May 3, 2021
This release of the Cloudera Data Warehouse (CDW) service on CDP Public Cloud introduces these changes.
CDE Airflow integration to schedule ETL jobs for Hive Virtual Warehouses
In this release, CDE Airflow, based on Apache Airflow, which enables you to configure, schedule, and monitor workflows, can now be used to schedule ETL jobs that target Hive Virtual Warehouses running in CDW. For more information, see CDE Airflow ETL workloads in Hive Virtual Warehouses.
AWS environments updates
- Helm 2 to Helm 3 migration
- Helm is a package manager for the Kubernetes platform. CDW, which runs on Kubernetes, has migrated to Helm version 3 to take advantage of the improved security and upgrading capabilities offered by Helm 3. Any AWS environments that were created prior to this platform migration still run on Helm version 2. Although you can continue to use the Database Catalogs and Virtual Warehouses running on AWS environments that use Helm 2, there are significant limitations. Cloudera recommends that you migrate your AWS environments to Helm 3 as soon as you can.
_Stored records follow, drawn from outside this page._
-- ==== Sys2Proof/Laws/Quiet.lean ====
section
/-! SUPPORT. On a quiet block nothing follows a command that raises no work: the step ends in the command's effect. -/
namespace Sys2Proof.Machine

set_option Elab.async false

/-- A walk over a list that changes nothing leaves the state. -/
theorem forEach_same {α : Type} {f : State → α → State} {s : State} {l : List α} (h : ∀ x ∈ l, f s x = s) : forEach l s f = s := by
  unfold forEach
  induction l with
  | nil => rfl
  | cons a l ih => rw [List.foldl_cons, h a (by simp)]; exact ih fun x hx => h x (by simp [hx])

/-- On a quiet block no unit goes on by itself. -/
theorem settleUnits_quiet {e : State} (h : Quiet e) : settleUnits e = e := by
  obtain ⟨-, hg, hr, ht, ho, hd, -, -⟩ := h
  have h1 : watchSettle e = e := by
    apply forEach_same
    intro n hn
    obtain ⟨t, hm, rfl⟩ := List.mem_map.1 hn
    have h1 := (ht t hm).1
    unfold watchSettled at h1
    dsimp only at h1 ⊢
    split at h1
    · simp_all
    · rw [if_neg ‹_›]
      split
      · simp_all
      · rfl
  have h2 : overloadSettles e = e := by
    have : (upto 4).any (fun n => (core e n).overloadRaised && (core e n).latches &&& (core e n).mask == 0) = false := by
      rw [List.any_eq_false]; intro n hn; simp [ho n (by simpa [upto] using hn)]
    simp [overloadSettles, this]
  have h3 : adoptOrphans e = e := by
    have : (e.tiles.filter fun p => p.2.pos.orphan) = [] := by
      rw [List.filter_eq_nil_iff]; intro t hm; simp [(ht t hm).2.1]
    simp [adoptOrphans, this, forEach]
  have h7 : spareSettle e = e := by
    have : (e.tiles.filter fun t => t.2.pos.autoWait && testsOpen e t.1) = [] := by
      rw [List.filter_eq_nil_iff]; intro t hm; simp [(ht t hm).2.2.2.1]
    simp [spareSettle, this, forEach]
  have h8 : arbTests e = e := by
    have : (e.tiles.filter fun t => t.2.arb.state == .selfTest && !t.2.arb.tested) = [] := by
      rw [List.filter_eq_nil_iff]; intro t hm; simp only [(ht t hm).2.2.2.2]; decide
    simp [arbTests, this, forEach]
  have h4 : (e.tiles.filter fun t => t.2.pos.selfTest.isSome) = [] := by
    rw [List.filter_eq_nil_iff]; intro t hm; simp [(ht t hm).2.2.1]
  have h5 : gateLook e = e := by
    have : e.step.gate.held.map (fun t => if genBad e t.gen then { t with decided := some false } else t)
      = e.step.gate.held := by rw [hg]; rfl
    have hd : gateDrain 64 (modGate e fun g => { g with out := [] }) = modGate e fun g => { g with out := [] } := by
      simp only [gateDrain, modGate, hg]
    have hq : gateLook e = gateOffer e := by simp only [gateLook, modGate, this]
    rw [hq, gateOffer, hd]
    rfl
  have h6 : groupEnds e = e := by simp only [groupEnds, hd]; rfl
  simp only [settleUnits, h1, h2, h3, h7, h8, h4]
  simp [forEach, h5, h6, judgeRuns, hr]

/-- What `concluded` compares is the same in two states. -/
def SameAxes (a e : State) : Prop :=
  a.shell.blkRstLow = e.shell.blkRstLow ∧ a.shell.porstLow = e.shell.porstLow ∧ a.tiles = e.tiles ∧ a.mode.gen = e.mode.gen ∧
  a.step.eng = e.step.eng ∧ a.step.vote = e.step.vote ∧ a.step.cov.no = e.step.cov.no ∧ a.mirror.modeReg = e.mirror.modeReg ∧
  a.fault.safe = e.fault.safe ∧ levelEffWord a = levelEffWord e ∧ summaryOf a = summaryOf e

theorem drain_nil {e : State} (h : e.work = []) (f : Nat) : drain f e = e := by cases f <;> simp [drain, nextWork, h]

/-- The step ends in the effect. -/
theorem concluded_quiet {a e : State} (h : Quiet e) (hs : SameAxes a e) :
    concluded a e = { e with pending := a.pending, build := a.build } := by
  obtain ⟨s1, s2, s3, s4, s5, s6, s7, s8, s9, s10, s11⟩ := hs
  have hw : e.work = [] := h.1
  have hst : stopSettle e = e := by
    rcases h.2.2.2.2.2.2.1 with h | h <;> simp [stopSettle, h]
  have hax : axesChanged a e = 0 := by
    simp [axesChanged, jobMode, isUndo, mirMode, isArmed, s5, s8, s9, b2n]
  have hfe : settleFences a e = e := by
    have : (e.tiles.filter fun t => fenced a t.1 != fenced e t.1) = [] := by
      rw [List.filter_eq_nil_iff]; intro t _; simp [fenced, pos, tile, s3]
    simp [settleFences, this, forEach]
  have hge : settleGen a e = e := by simp [settleGen, hax, upto, forEach, s10]
  have hla : settleLatches a e = e := by simp [settleLatches, s4, s5, s7]
  have hsu : settleSummary a e = e := by simp [settleSummary, s11]
  have hse : settle a e = e := by
    simp only [settle, settleUnits_quiet h, drain_nil hw]
    simp [s1, s2, hst, hfe, hge, hla, hsu]
  unfold concluded
  rw [drain_nil hw, hse]
  split
  · rw [← hw]
  · rfl

/-- Counting an event changes the counters alone. -/
theorem cnt_eq (t : State) (i : Nat) : cnt t i = { t with obs := if t.obs.running then { t.obs with counts := supd 0 t.obs.counts i fun v => satAdd 48 v 1 } else t.obs } := by
  unfold cnt; split <;> rfl

/-- On a quiet block a register command whose effect raises no work ends in that effect. -/
theorem regCmd_quiet {c : Instr} {rq : Acc} {off : Nat} {v : Word} {g : State → State} {s t : State}
    (h : exec c s = run c (regCmd rq off v g) s) (hw : wellFormed s.build c = true) (hr : Running s) (hid : rq.id < 0xFFF0)
    (hc : accessCode (cnt (clearSent s) 10) rq off true = 0)
    (hq : Quiet (krpDone (g (cnt (clearSent s) 10)) rq.id 0 0))
    (hs : SameAxes (clearSent s) (krpDone (g (cnt (clearSent s) 10)) rq.id 0 0))
    (ht : { krpDone (g (cnt (clearSent s) 10)) rq.id 0 0 with pending := s.pending, build := s.build } = t) (hk : requester c = rq.id := by rfl) : exec c s = .next t := by
  have := writes_of (f := g) h hw hr hid hc rfl hk
  unfold Writes Does at this
  rw [this, hk, concluded_quiet hq hs]
  exact congrArg _ ht

end Sys2Proof.Machine
end

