-- ==== Sys2Proof/Laws/Sent.lean ====
section
/-! SUPPORT. What the units read does not depend on what the step before sent, nor on the counters of the instance. -/
namespace Sys2Proof.Machine

set_option Elab.async false

variable (s : State)
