/-- Settles O26: the messages of a copy at its receiver and at its sender, and the chunk that is not acknowledged in time. -/
theorem copies : Obligations.Copies := by
  intro s q hr
  refine ⟨fun hq => ⟨fun n c bs hmode hrun hstep hchunk hkey hroom hlen => ?_, fun n c hrun hstep hchunk hacked => ?_,
      fun n c hrun hstep hchunk => ?_, fun n c d hrun hstep hchunk hdigest => ?_, fun n d hrun hend hstep => ?_⟩,
    fun hrun htries => ?_, fun hrun htries => ?_⟩
  · exact does_of rfl rfl hr (chunkGot_inOrder (s := clearSent s) hq hmode hrun hstep hchunk hkey hroom hlen)
  · exact does_of rfl rfl hr (ackGot_outbound (s := clearSent s) hq hrun hstep hchunk hacked)
  · exact does_of rfl rfl hr (nackGot_outbound (s := clearSent s) hrun hq hstep hchunk)
  · exact does_of rfl rfl hr (endGot_digest (s := clearSent s) hq hrun hstep hchunk hdigest)
  · exact does_of rfl rfl hr (doneGot_outbound (s := clearSent s) hq hrun hend hstep)
  · exact does_of rfl rfl hr ((chunkFailed_outbound (s := clearSent s) hrun).trans (copyRetry_again hrun htries))
  · exact does_of rfl rfl hr ((chunkFailed_outbound (s := clearSent s) hrun).trans (copyRetry_abandons hrun htries))

/-! ### Pulls (R196, R197) -/

section
variable {s : State} {q n c d cause : Nat} {bs : List Byte} {lens : List Nat} {ns : List Notice}

/-- A pull that is running fails with its cause. -/
theorem pullFails_running (hrun : s.mirror.pull.running = true) :
    pullFails s cause =
      raiseI (dropPull (modMir s fun m =>
        { m with pull := { m.pull with running := false }, pullFailed := true, cause := cause })) (fcode 4 2 12) 2 := by
  simp [pullFails, hrun]

/-- A chunk of more than 524 beats is discarded before its tag is looked at (R391). -/
theorem pullChunkGot_misfit (hlen : 67024 < bs.length) :
    pullChunkGot n c bs q true s = raisePort s fcPortRange 8 0 (2 + 2 ^ 8 + 0x0E * 2 ^ 16 + (bs.length + 16) * 2 ^ 24) :=
  rxFramed_misfit hlen 0x0E

section
variable (hq : TakesSeq s q)
include hq

/-- A replica that is in HOLD or IDLE serves the step after its epoch from the shard list. -/
theorem pullReqGot_served (hphase : s.step.eng.phase = .hold ∨ s.step.eng.phase = .idle)
    (hrestore : s.step.eng.restoring = false) (hmode : mirMode s = 1) (hvalid : s.step.eng.epochValid = true)
    (hnext : (s.step.eng.epochStep + 1) % 2 ^ 32 = n % 2 ^ 32) :
    pullReqGot n lens q true s =
      mirRead (modMir (taken s q) fun m => { m with serve := { running := true, step := n }, serveLens := lens })
        s.mirror.shardList.toNat 8192 1 .serve := by
  have hstill : (s.step.eng.phase == .hold || s.step.eng.phase == .idle) = true := by rcases hphase with h | h <;> simp [h]
  rw [pullReqGot, melRecv_takes hq]
  simp [hstill, hrestore, hmode, hvalid, hnext, -Nat.reducePow]

/-- In another phase, or without an epoch, the pull is refused. -/
theorem pullReqGot_refused
    (hwhy : (s.step.eng.phase ≠ .hold ∧ s.step.eng.phase ≠ .idle) ∨ s.step.eng.epochValid = false) :
    pullReqGot n lens q true s =
      melSend (dropServe (modMir (taken s q) fun m => { m with serve := { m.serve with running := false } })) 0x0E [2, 13] := by
  rw [pullReqGot, melRecv_takes hq]
  refine if_neg ?_
  rcases hwhy with ⟨hhold, hidle⟩ | hvalid
  · simp [hhold, hidle]
  · simp [hvalid]

section
variable (hrun : s.mirror.pull.running = true) (hstep : s.mirror.pull.step = n)
include hrun hstep

/-- The chunk that the pull waits for is written piece by piece to the epoch-0 addresses of the shard list. -/
theorem pullChunkGot_inOrder (hchunk : s.mirror.pull.chunk = c) (hlen : bs.length ≤ 67024) :
    pullChunkGot n c bs q true s =
      let t := taken s q
      let segs := (segments (shardPieces t.mirror.shards 0) t.mirror.pull.bytes.length bs.length).filter fun x => x.2.2 != 0
      let b := modMir t fun m =>
        { m with pull := { m.pull with bytes := m.pull.bytes ++ bs, chunk := m.pull.chunk + 1, left := segs.length } }
      forEach segs (if segs.isEmpty then sendAck b n c true else b) fun x seg =>
        mirWrite x seg.1 .pullWrite ((bs.drop seg.2.1).take seg.2.2) := by
  rw [pullChunkGot, rxFramed_fits hlen, melRecv_takes hq]
  have hwaited : (!((taken s q).mirror.pull.running && (taken s q).mirror.pull.step == n)) = false := by simp [hrun, hstep]
  have hnotLater : ¬ c > (taken s q).mirror.pull.chunk := by simp [hchunk]
  have hnotEarlier : ¬ c < (taken s q).mirror.pull.chunk := by simp [hchunk]
  simp only [hwaited, hnotLater, hnotEarlier, Bool.false_eq_true, if_false]

theorem pullEndGot_digest (hchunk : s.mirror.pull.chunk = c) (hdigest : d = Config.sha3_384 s.mirror.pull.bytes) :
    pullEndGot n c d ns q true s =
      modMir (taken s q) fun m => { m with pull := { m.pull with running := false }, pullDone := true, pulled := ns } := by
  rw [pullEndGot, melRecv_takes hq]
  simp [hrun, hstep, hchunk, hdigest]

theorem pullEndGot_badDigest (hdigest : d ≠ Config.sha3_384 s.mirror.pull.bytes) :
    pullEndGot n c d ns q true s =
      raiseI (dropPull (modMir (taken s q) fun m =>
        { m with pull := { m.pull with running := false }, pullFailed := true, cause := 15 })) (fcode 4 2 12) 2 :=
  calc pullEndGot n c d ns q true s
    _ = pullFails (taken s q) 15 := by
      rw [pullEndGot, melRecv_takes hq]
      simp [hrun, hstep, hdigest]
    _ = _ := pullFails_running (by simpa)

end

theorem pullRefused_running (hrun : s.mirror.pull.running = true) :
    pullRefused cause q true s =
      raiseI (dropPull (modMir (taken s q) fun m =>
        { m with pull := { m.pull with running := false }, pullFailed := true, cause := cause })) (fcode 4 2 12) 2 :=
  (melRecv_takes hq _).trans (pullFails_running (by simpa))

end

end

/-- Settles O27: the side that serves a pull, then the side that pulls. -/
theorem pulls : Obligations.Pulls := by
  intro s q hr hq
  refine ⟨fun n lens hphase hrestore hmode hvalid hnext => ?_, fun n c bs hlen => ?_, fun n lens hwhy => ?_,
    fun hrun => ⟨fun n c bs hstep hchunk hlen => ?_, fun n c d ns hstep hchunk hdigest => ?_,
      fun n c d ns hstep hdigest => ?_, fun cause => ?_⟩⟩
  · exact does_of rfl rfl hr (pullReqGot_served (s := clearSent s) hq hphase hrestore hmode hvalid hnext)
  · exact does_of rfl rfl hr (pullChunkGot_misfit (s := clearSent s) hlen)
  · exact does_of rfl rfl hr (pullReqGot_refused (s := clearSent s) hq hwhy)
  · exact does_of rfl rfl hr (pullChunkGot_inOrder (s := clearSent s) hq hrun hstep hchunk hlen)
  · exact does_of rfl rfl hr (pullEndGot_digest (s := clearSent s) hq hrun hstep hchunk hdigest)
  · exact does_of rfl rfl hr (pullEndGot_badDigest (s := clearSent s) hq hrun hstep hdigest)
  · exact does_of rfl rfl hr (pullRefused_running (s := clearSent s) hq hrun)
For more information about the Helm 2 to Helm 3 migration for AWS environments, see Helm 2 to Helm 3 migration.
- AWS EKS Kubernetes version upgrade
The CDW application uses Kubernetes (K8S) clusters to deploy and manage Hive, Impala, and Real-time Event Store Analytics (Druid) in the cloud. Kubernetes versions are updated every 3 months on average. When the version is updated, minor versions are deprecated. Amazon Elastic Kubernetes Service (EKS) is updating to Kubernetes version 1.16 and is ending support for version 1.15 on May 2, 2021. To avoid compatibility issues between CDW and AWS resources, the version of Kubernetes that supports your CDW clusters must be updated.
For more information about upgrading AWS environments for AWS EKS Kubernetes cluster updates, see Upgrade CDW for EKS Kubernetes version upgrade.
- Ability to set scratch space limit for spilling Impala queries on Azure environments
- Memory-intensive SQL operations need temporary disk space when Impala is close to exceeding its memory limit on a particular host. You can configure the scratch space between 300 GiB and 16 TiB per node while creating an Impala Virtual Warehouse in the Cloudera Data Warehouse (CDW) service. For details, see Setting scratch space limit for spilling Impala queries in Azure environments.